◆ Work item
Starting with the line that contains "def cancelUpdate (m", reproduce each line through the end of the entries exactly as written.

◆ Study material

/-- The number of an update state. -/
def PldmState.num : PldmState → Nat
  | .idle => 0 | .learnComponents => 1 | .readyXfer => 2 | .download => 3 | .verify => 4 | .apply => 5

/-- GET_STATUS. -/
def execGetStatus (s : State) : Res := act (fun m => pldmRsp 10 true [m.pldm.st.num, m.pldm.got] m) s

/-- CANCEL_UPDATE_COMPONENT: the transfer of one component ends. -/
def cancelUpdateComponent (m : Mach) : Mach :=
  match m.pldm.st with
  | .download | .verify | .apply => pldmRsp 11 true [] { m with pldm := { m.pldm with st := .readyXfer, comp := 0, got := 0, verified := false } }
  | _ => pldmRsp 11 false [] m

def execCancelUpdateComponent (s : State) : Res := act cancelUpdateComponent s

/-- CANCEL_UPDATE: the update ends and nothing of it is activated. -/
def cancelUpdate (m : Mach) : Mach :=
  if m.pldm.st = .idle then pldmRsp 12 false [] m else pldmRsp 12 true [] { m with pldm := {} }

def execCancelUpdate (s : State) : Res := act cancelUpdate s

end Sys2Proof.Machine
end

◆ The completed task
def cancelUpdate (m : Mach) : Mach :=
  if m.pldm.st = .idle then pldmRsp 12 false [] m else pldmRsp 12 true [] { m with pldm := {} }

def execCancelUpdate (s : State) : Res := act cancelUpdate s

end Sys2Proof.Machine
end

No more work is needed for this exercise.